##### Data supplied #####

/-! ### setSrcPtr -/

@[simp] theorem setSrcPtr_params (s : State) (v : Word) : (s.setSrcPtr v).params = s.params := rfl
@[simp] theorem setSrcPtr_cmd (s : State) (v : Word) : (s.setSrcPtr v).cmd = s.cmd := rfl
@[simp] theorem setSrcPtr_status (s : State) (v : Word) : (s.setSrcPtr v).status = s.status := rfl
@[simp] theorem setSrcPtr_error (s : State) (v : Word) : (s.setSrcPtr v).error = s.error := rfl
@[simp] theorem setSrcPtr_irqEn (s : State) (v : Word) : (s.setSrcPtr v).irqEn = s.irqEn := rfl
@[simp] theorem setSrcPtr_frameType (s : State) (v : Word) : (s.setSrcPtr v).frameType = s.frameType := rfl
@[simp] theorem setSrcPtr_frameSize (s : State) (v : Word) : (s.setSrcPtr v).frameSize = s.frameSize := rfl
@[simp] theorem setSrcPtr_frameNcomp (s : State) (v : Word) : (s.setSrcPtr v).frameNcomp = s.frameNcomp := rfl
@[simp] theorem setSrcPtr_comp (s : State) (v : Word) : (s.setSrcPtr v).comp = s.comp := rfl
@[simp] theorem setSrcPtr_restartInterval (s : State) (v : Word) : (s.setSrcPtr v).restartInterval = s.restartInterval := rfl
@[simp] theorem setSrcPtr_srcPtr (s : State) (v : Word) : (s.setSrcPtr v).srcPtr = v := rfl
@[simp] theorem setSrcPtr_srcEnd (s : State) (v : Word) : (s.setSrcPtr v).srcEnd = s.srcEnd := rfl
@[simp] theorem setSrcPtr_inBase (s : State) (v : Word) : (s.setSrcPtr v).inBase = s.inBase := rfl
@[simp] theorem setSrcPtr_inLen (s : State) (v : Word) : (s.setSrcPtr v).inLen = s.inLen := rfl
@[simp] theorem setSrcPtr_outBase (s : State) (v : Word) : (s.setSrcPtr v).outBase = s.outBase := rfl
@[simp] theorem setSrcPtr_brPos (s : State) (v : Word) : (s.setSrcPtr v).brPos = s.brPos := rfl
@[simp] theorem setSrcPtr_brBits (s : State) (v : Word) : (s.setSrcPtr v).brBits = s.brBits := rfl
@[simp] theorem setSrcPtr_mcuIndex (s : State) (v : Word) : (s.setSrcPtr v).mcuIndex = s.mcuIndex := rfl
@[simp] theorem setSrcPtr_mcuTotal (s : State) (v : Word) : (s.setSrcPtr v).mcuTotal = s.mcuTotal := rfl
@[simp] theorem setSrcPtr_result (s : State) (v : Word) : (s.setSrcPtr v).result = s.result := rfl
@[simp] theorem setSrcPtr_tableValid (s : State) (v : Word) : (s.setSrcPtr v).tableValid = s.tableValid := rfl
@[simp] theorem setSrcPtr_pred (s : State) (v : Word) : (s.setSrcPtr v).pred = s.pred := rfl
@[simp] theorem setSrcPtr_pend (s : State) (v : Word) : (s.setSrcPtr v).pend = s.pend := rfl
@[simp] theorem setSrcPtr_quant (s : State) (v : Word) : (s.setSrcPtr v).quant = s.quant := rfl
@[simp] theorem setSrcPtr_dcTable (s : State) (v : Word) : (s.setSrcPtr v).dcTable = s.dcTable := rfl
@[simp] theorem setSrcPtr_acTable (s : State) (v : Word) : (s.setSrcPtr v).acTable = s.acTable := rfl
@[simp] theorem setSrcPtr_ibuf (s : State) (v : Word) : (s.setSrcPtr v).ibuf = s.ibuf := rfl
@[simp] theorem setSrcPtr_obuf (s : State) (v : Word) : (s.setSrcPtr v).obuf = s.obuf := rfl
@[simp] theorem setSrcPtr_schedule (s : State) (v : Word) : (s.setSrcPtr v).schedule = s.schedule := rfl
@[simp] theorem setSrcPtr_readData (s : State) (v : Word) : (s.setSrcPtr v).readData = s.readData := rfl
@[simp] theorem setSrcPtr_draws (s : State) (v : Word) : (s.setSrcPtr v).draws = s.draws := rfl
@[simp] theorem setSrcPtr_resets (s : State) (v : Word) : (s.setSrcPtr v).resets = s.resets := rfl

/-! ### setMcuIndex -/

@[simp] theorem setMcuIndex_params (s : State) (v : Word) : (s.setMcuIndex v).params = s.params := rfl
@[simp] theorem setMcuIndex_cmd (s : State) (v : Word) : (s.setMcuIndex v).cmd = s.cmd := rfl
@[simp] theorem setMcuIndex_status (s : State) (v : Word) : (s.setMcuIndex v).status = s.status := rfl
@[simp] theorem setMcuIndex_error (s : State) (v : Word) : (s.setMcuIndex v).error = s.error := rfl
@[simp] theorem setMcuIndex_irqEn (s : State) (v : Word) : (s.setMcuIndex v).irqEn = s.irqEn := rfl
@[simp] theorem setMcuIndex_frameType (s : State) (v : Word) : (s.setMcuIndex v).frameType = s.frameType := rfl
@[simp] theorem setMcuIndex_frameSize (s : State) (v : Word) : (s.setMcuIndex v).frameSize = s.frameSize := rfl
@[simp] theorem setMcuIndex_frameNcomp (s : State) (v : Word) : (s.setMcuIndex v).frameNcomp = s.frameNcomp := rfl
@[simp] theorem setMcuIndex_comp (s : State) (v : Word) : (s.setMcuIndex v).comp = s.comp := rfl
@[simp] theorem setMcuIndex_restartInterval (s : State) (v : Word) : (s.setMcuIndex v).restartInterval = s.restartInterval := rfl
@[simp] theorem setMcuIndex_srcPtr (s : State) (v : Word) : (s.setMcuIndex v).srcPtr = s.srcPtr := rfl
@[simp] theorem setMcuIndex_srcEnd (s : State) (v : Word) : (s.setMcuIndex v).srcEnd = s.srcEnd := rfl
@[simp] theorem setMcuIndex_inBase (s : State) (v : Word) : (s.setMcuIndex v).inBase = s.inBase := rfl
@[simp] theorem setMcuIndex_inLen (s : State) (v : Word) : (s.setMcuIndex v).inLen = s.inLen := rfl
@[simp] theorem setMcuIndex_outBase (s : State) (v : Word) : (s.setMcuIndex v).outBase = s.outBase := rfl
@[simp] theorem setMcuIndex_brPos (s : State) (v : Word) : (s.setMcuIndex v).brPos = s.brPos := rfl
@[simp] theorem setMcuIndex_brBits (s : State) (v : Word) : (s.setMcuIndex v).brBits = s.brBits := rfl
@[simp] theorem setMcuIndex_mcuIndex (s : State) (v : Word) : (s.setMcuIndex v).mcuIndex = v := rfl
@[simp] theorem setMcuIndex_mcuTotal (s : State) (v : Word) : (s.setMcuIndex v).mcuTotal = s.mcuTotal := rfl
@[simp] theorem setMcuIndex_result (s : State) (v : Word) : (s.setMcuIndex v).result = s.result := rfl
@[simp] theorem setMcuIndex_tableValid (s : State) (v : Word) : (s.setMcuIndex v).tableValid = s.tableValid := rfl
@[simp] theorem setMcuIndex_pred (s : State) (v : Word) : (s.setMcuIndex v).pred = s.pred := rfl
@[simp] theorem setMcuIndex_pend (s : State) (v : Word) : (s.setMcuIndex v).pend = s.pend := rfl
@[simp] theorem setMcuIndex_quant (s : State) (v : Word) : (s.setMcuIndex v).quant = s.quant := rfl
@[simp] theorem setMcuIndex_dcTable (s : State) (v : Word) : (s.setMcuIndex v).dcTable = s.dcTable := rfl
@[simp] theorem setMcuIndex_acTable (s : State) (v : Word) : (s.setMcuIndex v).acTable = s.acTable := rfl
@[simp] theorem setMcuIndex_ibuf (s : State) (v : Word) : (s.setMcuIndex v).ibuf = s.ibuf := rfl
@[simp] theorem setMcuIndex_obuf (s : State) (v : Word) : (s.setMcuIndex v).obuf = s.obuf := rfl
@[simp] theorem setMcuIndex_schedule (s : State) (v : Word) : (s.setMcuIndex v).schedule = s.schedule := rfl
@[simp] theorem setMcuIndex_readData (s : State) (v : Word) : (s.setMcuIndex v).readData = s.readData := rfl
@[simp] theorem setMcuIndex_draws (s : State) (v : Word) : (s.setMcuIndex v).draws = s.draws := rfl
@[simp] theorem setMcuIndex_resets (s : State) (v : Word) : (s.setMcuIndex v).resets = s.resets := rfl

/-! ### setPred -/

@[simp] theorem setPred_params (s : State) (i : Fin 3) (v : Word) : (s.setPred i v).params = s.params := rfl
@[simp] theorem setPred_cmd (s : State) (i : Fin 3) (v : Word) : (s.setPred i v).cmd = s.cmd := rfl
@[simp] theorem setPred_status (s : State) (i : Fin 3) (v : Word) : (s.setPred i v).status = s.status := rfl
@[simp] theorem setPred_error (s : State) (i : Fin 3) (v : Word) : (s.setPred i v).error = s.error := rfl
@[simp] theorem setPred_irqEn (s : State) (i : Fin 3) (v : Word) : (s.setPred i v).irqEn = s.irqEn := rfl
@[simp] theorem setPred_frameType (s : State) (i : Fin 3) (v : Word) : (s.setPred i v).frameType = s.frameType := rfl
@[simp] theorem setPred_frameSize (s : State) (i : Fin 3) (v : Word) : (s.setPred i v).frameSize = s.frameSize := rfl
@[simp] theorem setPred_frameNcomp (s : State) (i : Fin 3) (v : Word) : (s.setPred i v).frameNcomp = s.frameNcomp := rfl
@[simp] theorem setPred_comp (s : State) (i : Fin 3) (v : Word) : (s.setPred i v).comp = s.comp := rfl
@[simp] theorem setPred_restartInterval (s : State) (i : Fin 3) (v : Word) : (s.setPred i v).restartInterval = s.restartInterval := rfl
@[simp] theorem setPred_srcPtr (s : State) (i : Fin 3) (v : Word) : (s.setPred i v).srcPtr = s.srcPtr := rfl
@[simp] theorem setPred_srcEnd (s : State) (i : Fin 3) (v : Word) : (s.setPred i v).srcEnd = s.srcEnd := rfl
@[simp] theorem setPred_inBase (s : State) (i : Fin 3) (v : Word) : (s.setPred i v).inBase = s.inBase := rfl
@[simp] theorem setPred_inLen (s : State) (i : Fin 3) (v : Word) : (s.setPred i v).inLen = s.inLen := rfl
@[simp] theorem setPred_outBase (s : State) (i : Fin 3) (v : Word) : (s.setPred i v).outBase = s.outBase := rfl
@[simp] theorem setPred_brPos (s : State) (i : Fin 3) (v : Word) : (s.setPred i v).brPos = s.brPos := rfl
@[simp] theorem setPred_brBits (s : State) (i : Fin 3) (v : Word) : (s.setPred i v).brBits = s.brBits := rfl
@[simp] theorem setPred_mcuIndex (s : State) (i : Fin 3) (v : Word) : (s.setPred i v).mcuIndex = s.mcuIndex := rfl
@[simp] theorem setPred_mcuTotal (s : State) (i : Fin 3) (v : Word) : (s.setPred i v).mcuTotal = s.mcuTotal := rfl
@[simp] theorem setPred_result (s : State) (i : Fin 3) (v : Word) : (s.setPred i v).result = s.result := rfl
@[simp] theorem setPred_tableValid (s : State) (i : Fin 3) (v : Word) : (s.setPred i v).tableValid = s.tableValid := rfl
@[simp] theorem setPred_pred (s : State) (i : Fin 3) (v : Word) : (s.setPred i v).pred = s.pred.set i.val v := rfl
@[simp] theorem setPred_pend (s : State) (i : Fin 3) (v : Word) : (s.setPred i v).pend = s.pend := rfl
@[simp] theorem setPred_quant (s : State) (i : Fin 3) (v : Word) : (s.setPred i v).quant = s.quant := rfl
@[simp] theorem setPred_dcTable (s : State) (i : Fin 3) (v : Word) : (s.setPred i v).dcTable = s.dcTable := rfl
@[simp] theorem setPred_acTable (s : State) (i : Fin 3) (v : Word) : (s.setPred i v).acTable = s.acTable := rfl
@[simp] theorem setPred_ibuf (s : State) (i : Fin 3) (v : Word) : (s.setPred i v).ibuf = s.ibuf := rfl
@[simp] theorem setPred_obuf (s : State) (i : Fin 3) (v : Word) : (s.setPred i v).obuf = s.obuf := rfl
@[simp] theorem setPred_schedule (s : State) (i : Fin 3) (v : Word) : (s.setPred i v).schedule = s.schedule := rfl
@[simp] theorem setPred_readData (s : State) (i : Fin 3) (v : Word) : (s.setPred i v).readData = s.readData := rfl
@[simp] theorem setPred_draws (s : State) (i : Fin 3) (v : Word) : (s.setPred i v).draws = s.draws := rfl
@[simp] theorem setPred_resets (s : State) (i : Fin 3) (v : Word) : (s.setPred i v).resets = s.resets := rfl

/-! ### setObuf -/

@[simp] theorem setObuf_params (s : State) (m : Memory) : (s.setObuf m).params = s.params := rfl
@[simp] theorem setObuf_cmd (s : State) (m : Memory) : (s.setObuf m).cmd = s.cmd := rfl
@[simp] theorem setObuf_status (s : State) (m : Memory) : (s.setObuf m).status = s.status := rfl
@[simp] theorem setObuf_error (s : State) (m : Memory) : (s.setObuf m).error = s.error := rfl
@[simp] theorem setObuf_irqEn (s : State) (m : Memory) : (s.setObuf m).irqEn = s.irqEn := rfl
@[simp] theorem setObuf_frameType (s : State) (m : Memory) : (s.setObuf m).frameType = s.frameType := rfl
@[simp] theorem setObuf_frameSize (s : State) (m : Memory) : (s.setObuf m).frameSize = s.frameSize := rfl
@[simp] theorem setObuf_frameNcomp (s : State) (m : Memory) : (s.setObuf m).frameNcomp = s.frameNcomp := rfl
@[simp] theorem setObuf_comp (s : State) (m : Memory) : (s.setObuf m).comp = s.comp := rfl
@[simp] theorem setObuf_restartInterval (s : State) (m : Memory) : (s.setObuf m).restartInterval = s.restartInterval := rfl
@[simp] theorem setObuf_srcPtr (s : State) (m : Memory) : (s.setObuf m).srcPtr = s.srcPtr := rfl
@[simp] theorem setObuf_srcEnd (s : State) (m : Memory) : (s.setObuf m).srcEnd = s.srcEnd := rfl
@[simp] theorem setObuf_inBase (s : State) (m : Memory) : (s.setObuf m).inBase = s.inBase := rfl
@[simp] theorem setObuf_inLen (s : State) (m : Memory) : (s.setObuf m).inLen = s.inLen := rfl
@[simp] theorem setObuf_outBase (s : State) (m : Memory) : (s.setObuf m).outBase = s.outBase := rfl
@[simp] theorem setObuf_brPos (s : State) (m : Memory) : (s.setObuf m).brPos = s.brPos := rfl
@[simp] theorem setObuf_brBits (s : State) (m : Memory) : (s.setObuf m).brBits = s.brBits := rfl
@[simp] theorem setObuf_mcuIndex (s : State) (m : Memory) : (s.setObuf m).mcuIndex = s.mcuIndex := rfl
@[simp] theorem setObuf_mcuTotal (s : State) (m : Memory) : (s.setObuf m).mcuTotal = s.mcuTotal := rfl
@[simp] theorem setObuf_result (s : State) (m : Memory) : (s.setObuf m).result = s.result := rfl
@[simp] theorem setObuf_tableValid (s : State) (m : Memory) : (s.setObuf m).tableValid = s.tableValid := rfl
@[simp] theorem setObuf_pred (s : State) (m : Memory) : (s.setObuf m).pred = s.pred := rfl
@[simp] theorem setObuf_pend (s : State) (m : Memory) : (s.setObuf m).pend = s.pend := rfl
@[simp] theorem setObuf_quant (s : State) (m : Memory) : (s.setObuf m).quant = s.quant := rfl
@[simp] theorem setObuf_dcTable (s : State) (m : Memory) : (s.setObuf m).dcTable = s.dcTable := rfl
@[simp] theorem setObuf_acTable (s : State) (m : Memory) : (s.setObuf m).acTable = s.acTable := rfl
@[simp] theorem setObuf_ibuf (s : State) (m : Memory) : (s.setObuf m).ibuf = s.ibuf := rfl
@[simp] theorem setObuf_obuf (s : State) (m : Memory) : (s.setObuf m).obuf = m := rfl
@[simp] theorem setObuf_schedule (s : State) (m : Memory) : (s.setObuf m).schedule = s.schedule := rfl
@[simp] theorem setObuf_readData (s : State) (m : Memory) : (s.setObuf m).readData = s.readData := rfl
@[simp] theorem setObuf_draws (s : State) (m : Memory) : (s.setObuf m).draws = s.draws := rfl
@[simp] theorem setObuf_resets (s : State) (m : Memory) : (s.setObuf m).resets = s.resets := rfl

#####

| Instructions to follow |
Exactly as they stand, set down the lines from the top of the data through the line with "(s.setSrcPtr v).mcuIndex = s.mcuIndex := rfl".

| Answer |
/-! ### setSrcPtr -/

@[simp] theorem setSrcPtr_params (s : State) (v : Word) : (s.setSrcPtr v).params = s.params := rfl
@[simp] theorem setSrcPtr_cmd (s : State) (v : Word) : (s.setSrcPtr v).cmd = s.cmd := rfl
@[simp] theorem setSrcPtr_status (s : State) (v : Word) : (s.setSrcPtr v).status = s.status := rfl
@[simp] theorem setSrcPtr_error (s : State) (v : Word) : (s.setSrcPtr v).error = s.error := rfl
@[simp] theorem setSrcPtr_irqEn (s : State) (v : Word) : (s.setSrcPtr v).irqEn = s.irqEn := rfl
@[simp] theorem setSrcPtr_frameType (s : State) (v : Word) : (s.setSrcPtr v).frameType = s.frameType := rfl
@[simp] theorem setSrcPtr_frameSize (s : State) (v : Word) : (s.setSrcPtr v).frameSize = s.frameSize := rfl
@[simp] theorem setSrcPtr_frameNcomp (s : State) (v : Word) : (s.setSrcPtr v).frameNcomp = s.frameNcomp := rfl
@[simp] theorem setSrcPtr_comp (s : State) (v : Word) : (s.setSrcPtr v).comp = s.comp := rfl
@[simp] theorem setSrcPtr_restartInterval (s : State) (v : Word) : (s.setSrcPtr v).restartInterval = s.restartInterval := rfl
@[simp] theorem setSrcPtr_srcPtr (s : State) (v : Word) : (s.setSrcPtr v).srcPtr = v := rfl
@[simp] theorem setSrcPtr_srcEnd (s : State) (v : Word) : (s.setSrcPtr v).srcEnd = s.srcEnd := rfl
@[simp] theorem setSrcPtr_inBase (s : State) (v : Word) : (s.setSrcPtr v).inBase = s.inBase := rfl
@[simp] theorem setSrcPtr_inLen (s : State) (v : Word) : (s.setSrcPtr v).inLen = s.inLen := rfl
@[simp] theorem setSrcPtr_outBase (s : State) (v : Word) : (s.setSrcPtr v).outBase = s.outBase := rfl
@[simp] theorem setSrcPtr_brPos (s : State) (v : Word) : (s.setSrcPtr v).brPos = s.brPos := rfl
@[simp] theorem setSrcPtr_brBits (s : State) (v : Word) : (s.setSrcPtr v).brBits = s.brBits := rfl
@[simp] theorem setSrcPtr_mcuIndex (s : State) (v : Word) : (s.setSrcPtr v).mcuIndex = s.mcuIndex := rfl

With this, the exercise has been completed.